The Pacific is the largest ocean on the planet, so a significant change from its average conditions can have consequences for temperature, rainfall and vegetation in faraway places. In normal years, trade winds push warm water — and its associated heavier rainfall — westward toward Indonesia. But during an El Niño, which occurs on average once every three to five years, the winds peter out and can even reverse direction, allowing the rains to shift toward South America instead. This is why we typically associate El Niño with drought in Indonesia and Australia and flooding in Peru. These changing climate conditions, combined with other factors, can have serious impacts on society, such as reduced crop harvests, wildfires, or loss of life and property in floods. There is also evidence that El Niño conditions increase the risk of certain vector-borne diseases, such as malaria, in places where they don't occur every year and where disease control is limited.

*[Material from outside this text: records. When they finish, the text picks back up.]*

-- ==== Sys2Proof/Safety.lean ====
section
/-! DEFINITION. What claims about the block are stated in: final states (60_exceptions.md R261), fair runs
(R260), and the invariants that rule out the states no run reaches. -/

namespace Sys2Proof.Machine

/-! ## The end of a run -/

/-- "A state is final when: st.lpc = L_IDLE, st.isr = Off, st.wpc = W_IDLE, st.slot = Idle, no fault is
recorded, and the run is not refused" (R261). The mode is no condition, so the end of program P7 in
AttachFailed is final (log 29, DEDUCED). -/
def isFinal (s : State) : Bool :=
  s.lpc == .lIdle && s.isr == .off && s.wpc == .wIdle && s.slot == .idle && s.faults.isEmpty
    && (runRefusal s).isNone

/-- "A stimulus script ends when its events are used and the state is final" (R261). -/
def scriptEnded (s : State) : Bool := s.script.isEmpty && s.latch.isNone && isFinal s

/-! ## Fairness (R260) -/

/-- An infinite run of the machine. -/
def IsRun (r : Nat → State) : Prop := ∀ n, step (r n) = .next (r (n + 1))

/-- A move that stays enabled is eventually made. -/
def WeaklyFair (m : Move) (r : Nat → State) : Prop :=
  ∀ n, (∀ k, n ≤ k → moveEnabled (r k) m = true) →
    ∃ k, n ≤ k ∧ (r k).latch = none ∧ nextMove (r k) = m

/-- "Weak fairness holds for the Host, the ISR, the Worker and the Timer" (R260). -/
def FairRun (r : Nat → State) : Prop :=
  IsRun r ∧ WeaklyFair .host r ∧ WeaklyFair .isr r ∧ WeaklyFair .worker r ∧ WeaklyFair (.event .fire) r

/-! ## When a read has an answer -/

/-- Outside a script the environment answers every read (R260, R262); in a script there must be a queued
answer (30_encoding.md R83). -/
def AnswerReady (a : Byte) (s : State) : Prop := s.env.scripted = false ∨ ∃ x ∈ s.env.reads, x.addr = a

/-- The port answers `v` from its cache: a non-volatile register whose shadow is known (20_memory.md R52). -/
def Cached (a v : Byte) (s : State) : Prop :=
  isVolatile s.cfg a = false ∧ RegFile.byte s.shadow a = some v

/-! ## Invariants -/

/-- Both copies of the codec's registers are in canonical form. -/
def regFilesWf (s : State) : Bool := RegFile.wf s.hw && RegFile.wf s.shadow

/-- "No shadow is kept" of a volatile register (20_memory.md R51, R53; 95_test_vectors.md M-6). -/
def NoVolatileShadow (s : State) : Prop :=
  ∀ a : Byte, isVolatile s.cfg a = true → RegFile.mask s.shadow a = 0

/-- A worker run holds the slot (10_state.md R25). -/
def slotHeld : WorkSlot → Bool
  | .running | .runningPending _ => true
  | .idle | .pending _ => false

/-- The modes in which each point of a lifecycle sequence is reached (44_lifecycle.md R220 to R226). -/
def lifeModeOk : LifePoint → Mode → Bool
  | .lIdle, _ => true
  | .aPwrEn, m | .aPwrV, m | .aId, m | .aInit, m => m == .detached
  | .sCancel, m | .sHiz, m | .sDisable, m | .sCache, m => m == .active
  | .uCache, m | .uResync, m | .uClk _, m | .uState, m => m == .suspended
  | .xCancel, m | .xJoin, m => m == .active || m == .suspended

/-- How the control points, the slot and the mode hang together: a worker run exists exactly while the
slot is held (40_dispatcher.md R109); outside Active and Suspended nothing runs and nothing is pending
(44_lifecycle.md R227, R228); lifecycle points lie in their modes; after attach `st.jack` is written
(R223). -/
structure ControlInv (s : State) : Prop where
  singleFlight : s.wpc ≠ .wIdle ↔ slotHeld s.slot = true
  quiet        : attached s = false → s.wpc = .wIdle ∧ s.isr = .off ∧ s.slot = .idle
  lifeMode     : lifeModeOk s.lpc s.mode = true
  jackWritten  : s.mode ≠ .detached → s.mode ≠ .attachFailed → s.jack.isSome = true

/-- How cache-only mode follows the lifecycle: off before attach, in Active mode, and in a resume from its
first label's step on; on otherwise in Suspended mode (44_lifecycle.md R223, R224, R225; 20_memory.md R57). -/
def cacheModeOk (s : State) : Bool :=
  match s.mode, s.lpc with
  | .detached, _ | .active, _ => !s.cacheOnly
  | .suspended, .uResync | .suspended, .uClk _ | .suspended, .uState => !s.cacheOnly
  | .suspended, _ => s.cacheOnly
  | .removed, _ | .attachFailed, _ => true

/-- `st.jack` holds None or Unknown (R12: an absent state). -/
def jackAbsent (s : State) : Bool := s.jack == some .none || s.jack == some .unknown

/-- The state of detection attempt `j`: the budget left is `B - (j - 1)`, at least 1 (42_detection_sequencer.md
R164, R181). -/
def attemptOk (j : Nat) (s : State) : Bool :=
  jackAbsent s && s.loc.aborted == some false && decide (1 ≤ j) &&
    match s.retry with
    | some r => decide (1 ≤ r) && decide (j + r = s.cfg.retryBudget + 1)
    | none => false

/-- What holds at each label of a worker run: the indices are in their ranges (10_state.md R30), every local
the label reads is written (R31, R180, R136), and up to the report of a removal the stored state is not None
(41_jack_state_machine.md R137; only a resume may write it, as Unknown). -/
def labelOk (s : State) : Bool :=
  match s.wpc with
  | .wIdle | .wDispatch => true
  | .dEntry => jackAbsent s
  | .dDeb k =>
    jackAbsent s && s.loc.aborted == some false && s.retry == some s.cfg.retryBudget
      && decide (1 ≤ k) && decide (k ≤ s.cfg.debounceSamples)
  | .dNotPresent => jackAbsent s
  | .dStart j q =>
    attemptOk j s && decide (1 ≤ q) && decide (q ≤ max 1 (testStart s.cfg).length)
  | .dPoll j i => attemptOk j s && decide (1 ≤ i) && decide (i ≤ s.cfg.pollCap)
  | .dResult j => attemptOk j s && s.loc.timedOut.isSome
  | .dRetry j => attemptOk j s && s.loc.timedOut.isSome && s.det.isSome
  | .dForce | .dOvr | .dEn => jackAbsent s && s.loc.aborted == some false && s.det.isSome
  | .dReport =>
    jackAbsent s &&
      ((s.loc.aborted == some true && s.loc.trip.isSome) || (s.loc.aborted == some false && s.det.isSome))
  | .dSupp | .dHiz => s.loc.aborted.isSome && s.loc.newState.isSome
  | .dRecheck | .dReReport => true
  | .eTest | .eMuteL | .eMuteR | .eDisable | .eReportNone => s.jack != some .none
  | .eReadS1 => s.loc.s0.isSome
  | .eKeyscan => s.loc.s0.isSome && s.loc.s1.isSome
  | .eKeyDecide => s.loc.s0.isSome && s.loc.s1.isSome && s.loc.ks.isSome
  | .eUnrecognized => s.loc.s0.isSome && s.loc.s1.isSome
  | .rMask1 => true
  | .rMask2 => s.loc.nextState.isSome
  | .wEnd => true

/-- The invariant of the machine's runs. -/
structure RunInv (s : State) : Prop where
  control : ControlInv s
  label   : labelOk s = true

/-! ## How much of a worker run is left (60_exceptions.md R260; 42_detection_sequencer.md R181) -/

/-- The steps of one detection attempt: its starts, polls, the result read and the retry test (R164). -/
def attemptSteps (c : Cfg) : Nat := max 1 (testStart c).length + c.pollCap + 2

/-- An upper bound on the steps left after attempt `j`'s retry test, that test included. -/
def stepsAfterAttempt (c : Cfg) (j : Nat) : Nat := 12 + (c.retryBudget - j) * attemptSteps c

/-- An upper bound on the worker's own steps until the run in progress has ended. -/
def stepsLeft (s : State) : Nat :=
  let c := s.cfg
  match s.wpc with
  | .wIdle => 0
  | .wDispatch => stepsAfterAttempt c 0 + c.debounceSamples + 2
  | .dEntry => stepsAfterAttempt c 0 + c.debounceSamples + 1
  | .dDeb k => stepsAfterAttempt c 0 + (c.debounceSamples + 1 - k)
  | .dStart j q => stepsAfterAttempt c j + 1 + c.pollCap + (max 1 (testStart c).length + 1 - q)
  | .dPoll j i => stepsAfterAttempt c j + 1 + (c.pollCap + 1 - i)
  | .dResult j => stepsAfterAttempt c j + 1
  | .dRetry j => stepsAfterAttempt c j
  | .dForce => 11
  | .dOvr => 10
  | .dEn | .dNotPresent => 9
  | .dReport => 8
  | .dSupp => 7
  | .dHiz => 6
  | .dRecheck => 5
  | .dReReport => 4
  | .eTest => 8
  | .eMuteL => 7
  | .eMuteR | .eReadS1 => 6
  | .eDisable | .eKeyscan => 5
  | .eReportNone | .eKeyDecide | .eUnrecognized => 4
  | .rMask1 => 3
  | .rMask2 => 2
  | .wEnd => 1

end Sys2Proof.Machine
end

During either an El Niño or a La Niña, we also observe changes in atmospheric pressure, wind and rainfall patterns in different parts of the Pacific, and beyond. An El Niño is associated with high pressure in the western Pacific, whereas a La Niña is associated with high pressure in the eastern Pacific. The “seesawing” of high pressure that occurs as conditions move from El Niño to La Niña is known as the Southern Oscillation. The oft-used term El Niño-Southern Oscillation, or ENSO, reminds us that El Niño and La Niña episodes reflect changes not just to the ocean, but to the atmosphere as well.

ENSO is one of the main sources of the predictable part of the year-to-year variability in weather and climate on Earth and has significant socioeconomic implications for specific seasons for many regions around the world. However, ENSO conditions significantly affect only about 25% of the world’s land surface during any particular season, rather than most regions of the globe. It is important to note that ENSO does not necessarily increase the year-to-year variability of weather and climate. This variability would still occur without ENSO. Instead, El Niño or La Niña allow us to predict which regions are more likely to be unusually wet, dry, warm or cold.